By default, the caching headers that App Engine static file and directory handlers add to responses instruct clients and web proxies such as the Google Frontend to expire the cache after 10 minutes.

After a file is transmitted with a given expiration time, there is generally no way to clear it out of web-proxy caches, even if the user clears their own browser cache. Re-deploying a new version of the app will not reset any caches. Therefore, if you ever plan to modify a static file, it should have a short (less than one hour) expiration time. In most cases, the default 10-minute expiration time is appropriate.

You can change the default expiration for all static file and directory handlers by specifying the default_expiration element in your app.yaml file. To set specific expiration times for individiual handlers, specify the expiration element within the handler element in your app.yaml file.

The value you specify in the expiration elements time will be used to set the Cache-Control and Expires HTTP response headers.

If your app uses the Java 11/17 runtime and the legacy bundled services, you can specify the static-files element in your appengine-web.xml file

Forcing HTTPS connections

For security reasons, all applications should encourage clients to connect over https. To instruct the browser to prefer https over http for a given page or entire domain, set the Strict-Transport-Security header in your responses. For example:

Strict-Transport-Security: max-age=31536000; includeSubDomains

To set this header for any static content that is served by your app, add the header to your app's static file and directory handlers.

Go

To set this header for responses that are generated from your code, use the secureheader package.

Java

Most app frameworks and web servers provide support for setting this header for responses that are generated from your code. For information about the Strict-Transport-Security header in Spring Boot, see HTTP Strict Transport Security (HSTS).

Node.js

To set this header for responses that are generated from your code, use the helmet package.

PHP

For information about setting headers in a response that is generated from your script, see the instructions that are provided by the web framework you use for your app. If you aren't using a web framework, use the PHP header function.

Python

To set this header for responses that are generated from your code, use the flask-talisman library.

Ruby

In Rails, Strict-Transport-Security is enabled by default for responses that are generated from your code. For more information, see the config.force_ssl configuration method.

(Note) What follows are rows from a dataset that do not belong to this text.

/-- R155, R233: in IDLE or RUN with at most 13 bits buffered, when the buffer is not large enough for the byte, `DEC.BYTE` ends in FAULT with
`BUF_OVERFLOW` and a full buffer: the bits before the overflowing one, and only they, have had their effect on the buffer and the trace.
RBYTE holds the byte, and RCNT has already been decremented for the overflowing bit, so it is 7 less the bits delivered: the model's reading of
the loop of R156 (log 5, DEDUCED). -/
def Obligations.DecByteOverflowKeepsEarlierBits : Prop :=
  ∀ (byte : Byte) (s : State), s.dec.state = .idle ∨ s.dec.state = .run → s.dec.buf.length ≤ 13 →
    ¬ s.dec.greedy.fits 13 s.dec.cb (bitsMSB byte) →
    ∃ n < 8,
      (s.dec.greedy.bits s.dec.cb ((bitsMSB byte).take n)).ended = false ∧
      (s.dec.greedy.bits s.dec.cb ((bitsMSB byte).take n)).buf.length = 13 ∧
      exec (.decByte byte) s = .next { s with dec := { s.dec with
        buf := (s.dec.greedy.bits s.dec.cb ((bitsMSB byte).take n)).buf
        out := s.dec.out ++ (s.dec.greedy.bits s.dec.cb ((bitsMSB byte).take n)).syms
        state := .fault
        fcause := .bufOverflow
        fcmd := encode (.decByte byte)
        rbyte := byte
        rcnt := BitVec.ofNat 4 (7 - n) } }

/-- R156: outside IDLE and RUN: in DONE the byte is ignored, in ENDED it raises `ILLEGAL_STATE`, in FAULT it is discarded. -/
def Obligations.DecByteAfterTheRunEnded : Prop :=
  ∀ (byte : Byte) (s : State),
    (s.dec.state = .done → exec (.decByte byte) s = .next s) ∧
    (s.dec.state = .ended →
      exec (.decByte byte) s =
        .next { s with dec := { s.dec with state := .fault, fcause := .illegalState, fcmd := encode (.decByte byte) } }) ∧
    (s.dec.state = .fault → exec (.decByte byte) s = .next s)

/-- R156: three symbols from one byte are impossible. -/
def Obligations.DecByteEmitsAtMostTwoSymbols : Prop :=
  ∀ (byte : Byte) (s t : State), s.dec.buf.length ≤ 13 → exec (.decByte byte) s = .next t →
    ∃ syms, t.dec.out = s.dec.out ++ syms ∧ syms.length ≤ 2

/-- R155: with a buffer that has room for the whole byte the matcher never faults and is the source's software exactly; in particular
with a capacity beyond every buffer that occurs. -/
def Obligations.LargeBufferIsTheSoftware : Prop :=
  ∀ (cap : Nat) (byte : Byte) (cw : Word) (d : DecUnit), d.state = .idle ∨ d.state = .run → d.buf.length + 8 ≤ cap →
    (d.byte cap byte cw).fcause = d.fcause ∧
    (d.byte cap byte cw).buf = (d.greedy.bits d.cb (bitsMSB byte)).buf ∧
    (d.byte cap byte cw).out = d.out ++ (d.greedy.bits d.cb (bitsMSB byte)).syms ∧
    ((d.byte cap byte cw).state = .done ↔ (d.greedy.bits d.cb (bitsMSB byte)).ended = true) ∧
    ((d.byte cap byte cw).state = .run ↔ (d.greedy.bits d.cb (bitsMSB byte)).ended = false)
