-- ==== Sys2Proof/Laws/Tables.lean ====
section
/-! SUPPORT. The codebook tables: every append keeps their form, and what a lookup finds is an entry (`40_codebook.md` R101 to R104, `10_state.md` R42). -/

namespace Sys2Proof.Machine

/-! ### The tables keep their form (`10_state.md` R42 (d), (e)) -/

/-- The form every reachable table has: at most 127 entries, none with the sentinel for a code. -/
abbrev TableOk (cb : List Entry) : Prop := cb.length ≤ Config.ncb ∧ ∀ entry ∈ cb, entry.code ≠ Config.sent

theorem TableOk.nil : TableOk [] := ⟨by decide, by simp⟩

/-- The append of a LOAD keeps the form (`40_codebook.md` R101, R102). -/
theorem TableOk.append {cb : List Entry} (h : TableOk cb) {sym : Sym} {code : Code} (hc : code ≠ Config.sent)
    (hl : cbIsFull cb = false) : TableOk (cb ++ [⟨sym, code⟩]) := by
  have hne : cb.length ≠ Config.ncb := by simpa [cbIsFull] using hl
  have hle := h.1
  refine ⟨?_, ?_⟩
  · rw [List.length_append, List.length_singleton]; omega
  · intro entry he
    rw [List.mem_append, List.mem_singleton] at he
    rcases he with he | rfl
    · exact h.2 entry he
    · exact hc

/-! ### What a lookup finds is an entry (`40_codebook.md` R103, R104) -/

theorem mem_of_lookupSym {cb : List Entry} {s : Sym} {c : Code} (h : lookupSym cb s = some c) : ⟨s, c⟩ ∈ cb := by
  induction cb with
  | nil => cases h
  | cons entry rest ih =>
    rw [lookupSym] at h
    split at h
    · rename_i hs
      cases h; subst hs
      exact List.mem_cons_self
    · exact List.mem_cons_of_mem _ (ih h)

theorem mem_of_lookupCode {cb : List Entry} {w : Code} {s : Sym} (h : lookupCode cb w = some s) : ⟨s, w⟩ ∈ cb := by
  induction cb with
  | nil => cases h
  | cons entry rest ih =>
    rw [lookupCode] at h
    split at h
    · rename_i hs
      cases h; subst hs
      exact List.mem_cons_self
    · exact List.mem_cons_of_mem _ (ih h)

/-- With pairwise distinct symbols an entry is what its symbol finds. -/
theorem lookupSym_of_mem {cb : List Entry} (hd : (cb.map Entry.sym).Nodup) {entry : Entry} (h : entry ∈ cb) :
    lookupSym cb entry.sym = some entry.code := by
  induction cb with
  | nil => cases h
  | cons x rest ih =>
    simp only [List.map_cons, List.nodup_cons, List.mem_map] at hd
    rw [lookupSym]
    rcases List.mem_cons.1 h with rfl | h
    · simp
    · rw [if_neg fun hx => hd.1 ⟨entry, h, hx.symm⟩]; exact ih hd.2 h

/-- With pairwise distinct codes an entry is what its code finds. -/
theorem lookupCode_of_mem {cb : List Entry} (hd : (cb.map Entry.code).Nodup) {entry : Entry} (h : entry ∈ cb) :
    lookupCode cb entry.code = some entry.sym := by
  induction cb with
  | nil => cases h
  | cons x rest ih =>
    simp only [List.map_cons, List.nodup_cons, List.mem_map] at hd
    rw [lookupCode]
    rcases List.mem_cons.1 h with rfl | h
    · simp
    · rw [if_neg fun hx => hd.1 ⟨entry, h, hx.symm⟩]; exact ih hd.2 h

end Sys2Proof.Machine
end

Handling asynchronous background work

Background work is any work that your app performs for a request after you have delivered your HTTP response. Avoid performing background work in your app, and review your code to make sure all asynchronous operations finish before you deliver your response.

For long-running jobs, we recommend using Cloud Tasks. With Cloud Tasks, HTTP requests are long-lived and return a response only after any asynchronous work ends.